Outsourced Data Handling: Brief Thoughts of Negligent Entrustment Applicability

17 Nov

I find this subject area to be among the most interesting and fluid in IT today, as the area where law meets technology is still being formed in the US. Our system of common law combined with the speed of our legislative process (or lack thereof) compared to that of technological innovation leaves gaps in legal findings that are being tried on a regular basis to develop judicial precedence. Precedence then being the interpretation of a tort, as compared to what a judge may find similar in other cases when combined with the doctrine of Stare Decisis (until opposing legislation is enacted) covers these subjects more than the actual state of the congressional acts or agency regulation.
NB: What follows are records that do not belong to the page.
-- ==== Sys2Proof/Tests/Slice0.lean ====
section
/-! SUPPORT. The model's own tests. Expected results come from the spec: its encodings (30_encoding.md), its rules and its
test vectors (95_test_vectors.md), named at each test. The theorems named witness_ show that the hypotheses of the
statement they are named after can be met, clause by clause. -/

namespace Sys2Proof.Tests

open Sys2Proof Sys2Proof.Machine

/-! ## Well-formedness: each check refuses an ill-formed term (R95) -/

theorem test_wellFormed_refuses_diff_low : (Instr.opDiff (-3) 0 0).wellFormed = false := by decide
theorem test_wellFormed_refuses_diff_green : (Instr.opDiff 0 2 0).wellFormed = false := by decide
theorem test_wellFormed_refuses_diff_blue : (Instr.opDiff 0 0 2).wellFormed = false := by decide
theorem test_wellFormed_refuses_luma_green : (Instr.opLuma 32 0 0).wellFormed = false := by decide
theorem test_wellFormed_refuses_luma_red : (Instr.opLuma 0 (-9) 0).wellFormed = false := by decide
theorem test_wellFormed_refuses_luma_blue : (Instr.opLuma 0 0 8).wellFormed = false := by decide
theorem test_wellFormed_refuses_run_zero : (Instr.opRun 0).wellFormed = false := by decide
theorem test_wellFormed_refuses_run_63 : (Instr.opRun 63).wellFormed = false := by decide

/-! ## Decoding: words written out from the encodings of R85 to R89 -/

/-- R85: 11111110, then 00001010 00010100 00011110 (TD1). -/
theorem test_decode_rgb : decode [0b11111110, 0b00001010, 0b00010100, 0b00011110, 0x55] =
    .ok (.opRgb 10 20 30, [0x55]) := by rfl

/-- R85: 11111111, then four bytes (TD2). -/
theorem test_decode_rgba : decode [0b11111111, 0b00001001, 0b00001000, 0b00000111, 0b00000110] =
    .ok (.opRgba 9 8 7 6, []) := by rfl

/-- R86: tag 00, index 001110 (TD3). -/
theorem test_decode_index : decode [0b00001110] = .ok (.opIndex 14, []) := by rfl

/-- R87: tag 01, dr field 11, dg field 01, db field 10 (P1: OP_DIFF 1, -1, 0). -/
theorem test_decode_diff : decode [0b01110110] = .ok (.opDiff 1 (-1) 0, []) := by rfl

/-- R88: tag 10, dg field 100101; dr_dg field 0110, db_dg field 1011 (P1: OP_LUMA 5, -2, 3). -/
theorem test_decode_luma : decode [0b10100101, 0b01101011] = .ok (.opLuma 5 (-2) 3, []) := by rfl

/-- R89: tag 11, length field 111101 is length 62 (TD15). -/
theorem test_decode_run : decode [0b11111101] = .ok (.opRun 62, []) := by rfl

/-- The opcode table numbers bit 0 as the least significant bit of the first byte: FE 0A 14 1E is 0x1E140AFE. -/
theorem test_decode_table_word : decodeTableWord 32 0x1E140AFE = some (.opRgb 10 20 30) := by decide

/-- A table word runs as the next step after reset: the bytes FD are OP_RUN 62 (TD15). -/
theorem test_withFetchWord_runs : ∃ t, step (State.reset.withFetchWord 8 0xFD) = .next t ∧ t.run = 61 ∧
    t.poq = [⟨0, 0, 0, 255⟩] := ⟨_, rfl, by decide, by decide⟩

/-! ## One operation, one step (95_test_vectors.md section 4) -/

/-- A decoder reading the pixels of a 4 x 1 image, with `PREV` and the coming bytes as given and the cache empty. -/
def reading (prev : Pixel) (bytes : List Byte) : State :=
  { State.reset with phase := .dPix, width := 4, height := 1, channels := 4, npix := 4, bytecount := 14, prev := prev
                     biq := bytes }

/-- The state after one step, for reading fields off it. -/
def after (s : State) : State :=
  match step s with
  | .next t => t
  | .fault _ => s
  | .refused _ => s

/-- TD1. -/
theorem test_rgb_keeps_alpha : (after (reading ⟨1, 2, 3, 200⟩ [0xFE, 0x0A, 0x14, 0x1E])).poq = [⟨10, 20, 30, 200⟩] := by decide

/-- R150: four bytes are read as one unit and counted, and a byte behind them stays. -/
theorem test_rgb_bytes : (after (reading ⟨1, 2, 3, 200⟩ [0xFE, 0x0A, 0x14, 0x1E, 7])).biq = [7] ∧
    (after (reading ⟨1, 2, 3, 200⟩ [0xFE, 0x0A, 0x14, 0x1E, 7])).bytecount = 18 := by decide

/-- TD2. -/
theorem test_rgba : (after (reading ⟨1, 2, 3, 200⟩ [0xFF, 9, 8, 7, 6])).poq = [⟨9, 8, 7, 6⟩] := by decide

/-- TD3's setting: (1,2,3,4) is written to slot 14 and to `PREV` (R158, TK1). -/
theorem test_rgba_writes_its_slot : (after (reading ⟨1, 2, 3, 200⟩ [0xFF, 1, 2, 3, 4])).cacheRead 14 = ⟨1, 2, 3, 4⟩ ∧
    (after (reading ⟨1, 2, 3, 200⟩ [0xFF, 1, 2, 3, 4])).prev = ⟨1, 2, 3, 4⟩ := by decide

/-- TD3. -/
theorem test_index_hit : (after ((reading ⟨1, 2, 3, 4⟩ [0x0E]).cacheWrite 14 ⟨1, 2, 3, 4⟩)).poq = [⟨1, 2, 3, 4⟩] := by decide

/-- P5: an index operation writes its pixel at the pixel's own slot, here slot 0 where (64,0,0,0) stood. -/
theorem test_index_moves_an_entry :
    (after ((reading ⟨64, 0, 0, 0⟩ [0x05]).cacheWrite 0 ⟨64, 0, 0, 0⟩)).cacheRead 0 = ⟨0, 0, 0, 0⟩ := by decide

/-- TD5: R wraps up. -/
theorem test_diff_wraps_up : (after (reading ⟨255, 7, 9, 255⟩ [0x7A])).poq = [⟨0, 7, 9, 255⟩] := by decide

/-- TD6: all -2, wrapping down. -/
theorem test_diff_wraps_down : (after (reading ⟨0, 0, 0, 7⟩ [0x40])).poq = [⟨254, 254, 254, 7⟩] := by decide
It is an incredibly complicated subject where many educated in law are not technologists, and many technologists have an inadequate education in business law.

Negligent entrustment is covered under state civil codes within the personal injury set of torts (Kionka, 1999). What Rustad and Koenig(2007) detail are what might someday become issues of liability to a US company, not necessarily those that are currently primary liability concerns. It is still an interesting thought exercise and set of items that must be evaluated to form an effective risk profile of outsourcing activities. Also, since an individual is entitled to sue for anything the costs for an organization to protect itself from suit, even in those cases where it is settled or on, could be substantial. In order to reduce these eventualities the due care and due diligence of audit and contract enforcement, validation of contract performance measurements, and adherence to the law of the land the data originates, must be among the foremost concerns of the CIO, CISO and compliance officer. The ways in which courts rule on data in the coming years have the potential to affect the IT and software industry in the US. A finding in favor of suit for negligent entrustment in outsourced data would set dangerous precedent, deeming the data itself a dangerous item. This concept could then easily bleed into many other areas to include software development liability (which is cause for another paper entirely). While there have been attempts to prosecute authors of hacking tools with criminal offenses, to date, it has been upheld as activity covered under the 1st Amendment – but should that protection fall, all users and creators of data would have significant potential liabilities foisted upon them

As pointed out by Rustad and Koenig (2007) the incidence of lawsuits brought for negligent security practices is on the rise, but all cases that have resulted in award have been the result of direct liability. In the US, courts based on the research conducted and literature reviewed, there have yet to be any cases of indirect liability or negligent entrustment decided since negligence itself is specific to failure of due care (in absence of strict liability statutes) and there basis for negligent entrustment when the instrument itself is not directly capable of causing harm (Kionka, 1999). Additionally, when there is a superseding cause that would not have been reasonably foreseeable there would not be an issue of liability. If however, the outsourcing operations fail to include the due diligence and due care of a reasonable man, then the superseding cause argument would fail, and liability would revert to the company as the tortfeasor since reasonable expectation of data breach would likely meet the requirements for a proximate cause liability claim (Clarkson, Miller & Jentz, 2003).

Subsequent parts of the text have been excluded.